КУДРЯВЦЕВ. Проблема в том, что на самом деле меня визуальное интересовало меньше, но мне казалось, что лучше хоть так, чем вообще не. Короче говоря, я хотел поступать «на кино», но в связи с тем, что путь через визуальное был паллиативным, ненастоящим, то он и не удался. Я потом в других занятиях много занимался и теорией, и практикой визуального, но настоящей одаренности, одержимости так и не появилось. И я умел это про себя понимать, поэтому быстро соскакивал, уходил либо в административное, либо в текстуальное.

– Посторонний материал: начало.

/-- Settles O9: both formats are assembled frames, which verify, and byte 2 is the type byte of a transmittable type. -/
theorem ownFramesDecodeToTheirRequests : Obligations.OwnFramesDecodeToTheirRequests := by
  intro c r
  refine ⟨fun hread => ?_, fun hwrite => ?_, fun _ => verify_withChecksum c r.payload⟩
  · obtain ⟨-, hone, htype⟩ := readable_iff.1 hread
    have hpayload : r.payload.take 1 = r.payload := List.take_of_length_le hone.le
    refine ⟨verify_withChecksum c _, ⟨typeByte r.type, rfl, typeByte_lt r.type htype⟩, ?_⟩
    rw [encodeRd, hpayload, decodeHeader_rdFrame c _ _ _ htype]
  · obtain ⟨-, -, -, htype⟩ := writable_iff.1 hwrite
    exact ⟨verify_withChecksum c _, ⟨typeByte r.type, rfl, typeByte_lt r.type htype⟩,
      decodeHeader_wrFrame c _ _ _ htype⟩

/-! ### Received telegrams -/

theorem devOf_headerByte (d : DevId) (m : Bool) : devOf (d.setWidth 8 ||| (if m then 0x80 else 0)) = d := by
  cases m
  · simp [devOf_setWidth]
  · exact devOf_marked d

theorem readMark_headerByte (d : DevId) (m : Bool) : readMark (d.setWidth 8 ||| (if m then 0x80 else 0)) = m := by
  cases m
  · simp [readMark_clear]
  · exact readMark_marked d

/-- What a well-formed Telegram is (10_state.md R15, R17). -/
theorem telegram_wellFormed_iff {c : Config} {t : Telegram} :
    t.wellFormed c = true ↔
      t.checksumValid = true ∧ (t.type.ext = true ∨ t.type.val.toNat ≤ 0xEF) ∧ t.data.length + 5 ≤ c.maxFrameLen := by
  simp [Telegram.wellFormed, and_assoc]

/-- The frame of a standard telegram is a legal one, verifies, and decodes to that telegram (30_encoding.md R62). -/
theorem encodeTelegram_decodes {c : Config} {t : Telegram} {f : Frame} (ht : t.wellFormed c = true)
    (hf : encodeTelegram c t = some f) :
    minTelegramLen ≤ f.length ∧ f.length ≤ c.maxFrameLen ∧ verify c f = true ∧ decodeHeader c f = some t := by
  obtain ⟨hchecksum, htype, hfit⟩ := telegram_wellFormed_iff.1 ht
  unfold encodeTelegram at hf
  split at hf
  next => cases hf
  next hext =>
    obtain rfl := Option.some.inj hf
    have hstd : t.type.ext = false := Bool.eq_false_iff.2 hext
    have hval : t.type.val.toNat ≤ 0xEF := htype.resolve_left hext
    have hbyte := typeByte_lt t.type ((transmittable_iff t.type).2 ⟨hstd, hval⟩)
    refine ⟨?_, ?_, verify_withChecksum c _, ?_⟩
    · simp only [length_withChecksum, List.length_append, List.length_cons, List.length_nil, minTelegramLen]; omega
    · simp only [length_withChecksum, List.length_append, List.length_cons, List.length_nil]; omega
    · rw [decodeHeader_withChecksum c _ _ _ _ _ hbyte, devOf_setWidth, devOf_headerByte, readMark_headerByte,
        ofByte_typeByte t.type hstd hval, ← hchecksum]

/-- The event that delivers a telegram decodes to the operation of that telegram that the status and the head select. -/
theorem decodeEvent_telegramEvent {c : Config} {t : Telegram} {now : Time} {e : Event} (st : TxStatus)
    (head : Option TxRequest) (ht : t.wellFormed c = true) (he : telegramEvent c t now = some (.event e)) :
    decodeEvent c st head e = .ok (telegramCase c st head t now) := by
  obtain ⟨f, hf, hevent⟩ := Option.map_eq_some_iff.1 he
  injection hevent with hevent
  subst hevent
  obtain ⟨hmin, hmax, hgood, hheader⟩ := encodeTelegram_decodes ht hf
  rw [decodeEvent_rx c st head f now hmax, decodeFrame_of_header c st head f now t hmin hgood hheader]

/-- The operations a telegram can select (30_encoding.md R58, R73). -/
def telegramOps (t : Telegram) (now : Time) : List Instr :=
  [.rxTlgIdle t now, .rxTlgWaitNotOurs t now, .rxTlgWaitRead t now, .rxTlgWaitValidate t now, .rxTlgWaitWrite t now,
    .rxTlgWaitOther t now]

/-- At most one operation of a telegram is selected in a status and with a head: the one `telegramCase` answers. -/
theorem telegramCase_of_selected {c : Config} {st : TxStatus} {head : Option TxRequest} {t : Telegram} {now : Time}
    {i : Instr} (hi : i ∈ telegramOps t now) (hs : selectedIn c st head i = true) :
    telegramCase c st head t now = i := by
  simp only [telegramOps, List.mem_cons, List.not_mem_nil, or_false] at hi
  cases st with
  | idle => rcases hi with rfl | rfl | rfl | rfl | rfl | rfl <;> simp_all [selectedIn, telegramCase]
  | wait =>
    cases head with
    | none => rcases hi with rfl | rfl | rfl | rfl | rfl | rfl <;> simp_all [selectedIn, telegramCase, waitCase]
    | some r =>
      rcases hi with rfl | rfl | rfl | rfl | rfl | rfl <;> simp_all [selectedIn, telegramCase, waitCase]

/-- A well-formed operation of a telegram carries a well-formed telegram. -/
theorem telegram_wellFormed_of_op {c : Config} {t : Telegram} {now : Time} {i : Instr} (hi : i ∈ telegramOps t now)
    (hw : wellFormed c i = true) : t.wellFormed c = true := by
  simp only [telegramOps, List.mem_cons, List.not_mem_nil, or_false] at hi
  rcases hi with rfl | rfl | rfl | rfl | rfl | rfl <;> simp_all [wellFormed]

/-- Decode of encode for the operations of a telegram. -/
theorem decodeEvent_of_telegramOp {c : Config} {st : TxStatus} {head : Option TxRequest} {t : Telegram} {now : Time}
    {i : Instr} {e : Event} (hi : i ∈ telegramOps t now) (hw : wellFormed c i = true)
    (hs : selectedIn c st head i = true) (he : telegramEvent c t now = some (.event e)) :
    decodeEvent c st head e = .ok i := by
  rw [decodeEvent_telegramEvent st head (telegram_wellFormed_of_op hi hw) he, telegramCase_of_selected hi hs]

/-! ### Received control bytes and discarded frames -/

/-- The two control bytes have bit 7 clear, so neither is the own poll (30_encoding.md R59, R60). -/
theorem ackByte_ne_pollByte (c : Config) : ackByte ≠ pollByte c := by
  intro h
  have hpoll := pollByte_ge c
  rw [← h] at hpoll
  exact absurd hpoll (by decide)

theorem nackByte_ne_pollByte (c : Config) : nackByte ≠ pollByte c := by
  intro h
  have hpoll := pollByte_ge c
  rw [← h] at hpoll
  exact absurd hpoll (by decide)

theorem decodeFrame_ack (c : Config) (head : Option TxRequest) (now : Time) :
    decodeFrame c .wait head [ackByte] now = .rxWack now := by
  rw [decodeFrame_single, if_neg (ackByte_ne_pollByte c), if_pos ⟨rfl, rfl⟩]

ГОРАЛИК. Как ты выпускался? Когда ты заканчивал школу, в каком месте себя ты был?
КУДРЯВЦЕВ. Где-то с 15 до, может быть, 25, единственное реальное ощущение, которое я испытывал, невозможно было ни к чему пристегнуть или привязать. Это было ощущение абсолютной всевозможности. И в этом смысле мне было совершенно безразлично, чем заниматься. Потому что все равно будет все, сбудется все.

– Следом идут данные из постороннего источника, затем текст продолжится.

-- ==== Sys2Proof/Machine/Operands.lean ====
section
/-!
DEFINITION. Reading and writing the registers and the program counter, the operands of the three instructions: a
source register, the destination register, the immediate (which the decoder has extracted) and the incremented pc.
-/

namespace Sys2Proof.Machine

/-- `x[i]` (rule R11): every index reads its own register, register 0 among them (rule R22; DEDUCED: log entry 2). -/
def Cpu.readReg (c : Cpu) (i : RegIdx) : Word := c.regs[i.toNat]'i.isLt

/-- `x[i] <- v` (rule R11): every index stores, register 0 among them (rule R22; DEDUCED: log entry 2). -/
def Cpu.writeReg (c : Cpu) (i : RegIdx) (v : Word) : Cpu := { c with regs := c.regs.set i.toNat v i.isLt }

/-- `x[i]` of the block. -/
def State.readReg (s : State) (i : RegIdx) : Word := s.cpu.readReg i

/-- `x[i] <- v` of the block. -/
def State.writeReg (s : State) (i : RegIdx) (v : Word) : State := { s with cpu := s.cpu.writeReg i v }

/-- `pc` of the block. -/
def State.pc (s : State) : Word := s.cpu.pc

/-- `pc <- v` (rule R11). -/
def Cpu.writePc (c : Cpu) (v : Word) : Cpu := { c with pc := v }

end Sys2Proof.Machine
end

Это очень точно совпало с тем, что происходило в стране. Ничего из того, что происходило тогда, не сбылось. Сбылось все потом и по другим причинам. Но счастье этого ожидания, готовности заняться любой ерундой, которая в эту секунду показалась важной, любой – на спор, на слабо. Строили театры, пели песни, торговали чем-то, потому что в тот момент чудилось, что нет никакой разницы, сделаешь ли ты спектакль или продашь сто компьютеров. И выпускался я так же. То есть точно понимая, что золотая медаль мне не грозит и провал мне не грозит, а между этими крайностями меня устраивает абсолютно все. Я к этому моменту работал в двух местах, в двух. Одно называлось библиотека Блока, но я работал не в библиотеке, а при библиотеке. Там директор открыла художественную галерею, где по какой-то сложной схеме покупала у художников картины и выставляла их. Это было то, что потом повсеместно деградировало в Измайловский рынок. Платили там очень хорошо, но не давали необходимой для университета справки.

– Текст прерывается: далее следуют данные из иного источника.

-- ==== Sys2Proof/Machine/Integer.lean ====
section
/-!
DEFINITION. The meanings of the three instructions (spec/41_integer.md). Each runs after the pc pre-increment, so the
`pc` it reads is the word's address plus 4 (rule R24), and each writes exactly one register (rule R133).
-/

namespace Sys2Proof.Machine

/-- `auipc`: `x[rd] <- pc +32 immU` (rule R130). The sum wraps (DEDUCED: log entry 4). -/
def execAuipc (rd : RegIdx) (immU : Word) (s : State) : Host.Outcome State Fault Refusal :=
  .next (s.writeReg rd (add32 s.pc immU))

/-- `add`: `a <- x[s1]; b <- x[s2]; x[rd] <- a +32 b` (rule R131). -/
def execAdd (rd src1 src2 : RegIdx) (s : State) : Host.Outcome State Fault Refusal :=
  .next (s.writeReg rd (add32 (s.readReg src1) (s.readReg src2)))

/-- `addi`: `a <- x[s1]; x[rd] <- a +32 immI` (rule R132). -/
def execAddi (rd src1 : RegIdx) (immI : Word) (s : State) : Host.Outcome State Fault Refusal :=
  .next (s.writeReg rd (add32 (s.readReg src1) immI))

end Sys2Proof.Machine
end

Поэтому я еще работал в библиотеке Академии наук – ужасное, классицистское, антисемитское, тяжелое, по-настоящему питерское место. А потом она сгорела, и это было по-настоящему страшно. Я тогда понял абсолютную незащищенность всего человечески сделанного: люди пишут книги, печатают их, отправляют почтой, приходят, мы открываем, все расставляем по местам, а завтра огонь и вода – и ничего этого не сохранится. Я проснулся после аварии в Сибири точно с тем же ощущением, что в 16 лет: тонны бетона, Сибирь, холод, замерзшие люди, Саяно-Шушенская ГЭС – и все за пять минут разваливается.
ГОРАЛИК. Но ты все-таки в какой-то момент же поступал?